Наши вожатые в это время играли в настольный теннис. Или в волейбол. Для волейбольных команд людей им часто не хватало. Поэтому они изредка брали в игру ребят, сбежавших с тихого часа. И никогда не ругали их. Понимали. Потому что разница в возрасте у нас и вожатых была не слишком большой. Да и сбегало с тихого часа всего два человека. Я да Толик Семёнов, с которым раньше мы не были близко знакомы. Он учился в другой школе. И считался очень перспективным спортсменом. Если не ошибаюсь, к тому времени он уже выполнил норматив мастера спорта по лёгкой атлетике (мастера спорта по многоборью он выполнил немного позднее). Толя был высоким парнем с отличной спортивной фигурой и ослепительной улыбкой. И был любимцев всех девушек. Как наших, так и чешских.

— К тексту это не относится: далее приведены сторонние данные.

/-! `releaseDoor` writes track. -/

@[simp] theorem releaseDoor_run (s : State) :
    (releaseDoor s).run = s.run := by
  unfold releaseDoor; split <;> rfl
@[simp] theorem releaseDoor_plan (s : State) :
    (releaseDoor s).plan = s.plan := by
  unfold releaseDoor; split <;> rfl
@[simp] theorem releaseDoor_slots (s : State) :
    (releaseDoor s).slots = s.slots := by
  unfold releaseDoor; split <;> rfl
@[simp] theorem releaseDoor_loads (s : State) :
    (releaseDoor s).loads = s.loads := by
  unfold releaseDoor; split <;> rfl
@[simp] theorem releaseDoor_power (s : State) :
    (releaseDoor s).power = s.power := by
  unfold releaseDoor; split <;> rfl
@[simp] theorem releaseDoor_store (s : State) :
    (releaseDoor s).store = s.store := by
  unfold releaseDoor; split <;> rfl
@[simp] theorem releaseDoor_router (s : State) :
    (releaseDoor s).router = s.router := by
  unfold releaseDoor; split <;> rfl
@[simp] theorem releaseDoor_port (s : State) :
    (releaseDoor s).port = s.port := by
  unfold releaseDoor; split <;> rfl
@[simp] theorem releaseDoor_bus (s : State) :
    (releaseDoor s).bus = s.bus := by
  unfold releaseDoor; split <;> rfl
@[simp] theorem releaseDoor_log (s : State) :
    (releaseDoor s).log = s.log := by
  unfold releaseDoor; split <;> rfl
@[simp] theorem releaseDoor_resetting (s : State) :
    (releaseDoor s).resetting = s.resetting := by
  unfold releaseDoor; split <;> rfl
@[simp] theorem releaseDoor_pending (s : State) :
    (releaseDoor s).pending = s.pending := by
  unfold releaseDoor; split <;> rfl

/-! `trackReport` writes power, loads, router, plan, log, track, run, slots. -/

@[simp] theorem trackReport_store (c : Option Int) (d : Bool) (s : State) :
    (trackReport c d s).store = s.store := by
  unfold trackReport; split
  · simp
  · split <;> simp
@[simp] theorem trackReport_port (c : Option Int) (d : Bool) (s : State) :
    (trackReport c d s).port = s.port := by
  unfold trackReport; split
  · simp
  · split <;> simp
@[simp] theorem trackReport_bus (c : Option Int) (d : Bool) (s : State) :
    (trackReport c d s).bus = s.bus := by
  unfold trackReport; split
  · simp
  · split <;> simp
@[simp] theorem trackReport_resetting (c : Option Int) (d : Bool) (s : State) :
    (trackReport c d s).resetting = s.resetting := by
  unfold trackReport; split
  · simp
  · split <;> simp
@[simp] theorem trackReport_pending (c : Option Int) (d : Bool) (s : State) :
    (trackReport c d s).pending = s.pending := by
  unfold trackReport; split
  · simp
  · split <;> simp

/-! `sensorArrival` writes power, loads, router, plan, log, track, run, slots. -/

@[simp] theorem sensorArrival_store (a b c : Option Int) (d : Bool) (s : State) :
    (sensorArrival a b c d s).store = s.store := by
  unfold sensorArrival; dsimp only; split <;> simp
@[simp] theorem sensorArrival_port (a b c : Option Int) (d : Bool) (s : State) :
    (sensorArrival a b c d s).port = s.port := by
  unfold sensorArrival; dsimp only; split <;> simp
@[simp] theorem sensorArrival_bus (a b c : Option Int) (d : Bool) (s : State) :
    (sensorArrival a b c d s).bus = s.bus := by
  unfold sensorArrival; dsimp only; split <;> simp
@[simp] theorem sensorArrival_resetting (a b c : Option Int) (d : Bool) (s : State) :
    (sensorArrival a b c d s).resetting = s.resetting := by
  unfold sensorArrival; dsimp only; split <;> simp
@[simp] theorem sensorArrival_pending (a b c : Option Int) (d : Bool) (s : State) :
    (sensorArrival a b c d s).pending = s.pending := by
  unfold sensorArrival; dsimp only; split <;> simp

Поэтому вожатые с удовольствием брали его в игру (и прощали нарушение распорядка дня). Я же чаще всего изображал толпу восхищенных зрителей. Но однажды всех воспитателей вызвали на совещание к директору лагеря. И мы остались с Толиком одни на спортивном городке. Играть одному в волейбол Толику, видимо, не понравилось. Он с грустью посмотрел на теннисные столы. Но и для игры в теннис ему тоже нужен был партнёр. И тут он совершенно случайно заметил меня. Раньше он меня не замечал даже в упор. Кто я был такой, чтобы обращать на меня внимание?!
— Ты в теннис умеешь играть?
Что я мог ему ответить? То, что сестра меня немного научила отбивать теннисный шарик? И что во дворе я играл несколько раз со сверстниками? Но я слишком часто видел, как здорово в теннис играет сам Толик. И прекрасно понимал, что никогда не смогу с ним сравниться. Я честно ответил, что играю плохо. Но Толика это видно не сильно расстроило. Других мальчиков для битья рядом не было. И он снисходительно предложил дать мне несколько уроков.
Я с радостью согласился. Мы сыграли одну партию. У Толика была очень сильная подача. К ней нужно было приноровиться. Он разгромил меня в пух и прах. Во второй партии игра у него вдруг расклеилась. И он совершенно неожиданно проиграл эту игру. Это было явной случайностью. В третьей игре Толик начал играть более внимательно, но проиграл и третью игру. Это было невероятным. Любому было понятно, что Толик был классным игроком. С хорошей подачей и грамотной защитой. Техничный и быстрый. Я же был пустым местом. Никем. И играть не умел. Абсолютно. У меня была очень слабая подача. И очень корявая игра. В скорости, правда, я немного выигрывал. Но главное, я отбивал Толины удары. Он подавал, а я отбивал. Он снова подавал, я снова отбивал. Толик начинал нервничать. И промахиваться. Он никак не мог понять, как такое возможно?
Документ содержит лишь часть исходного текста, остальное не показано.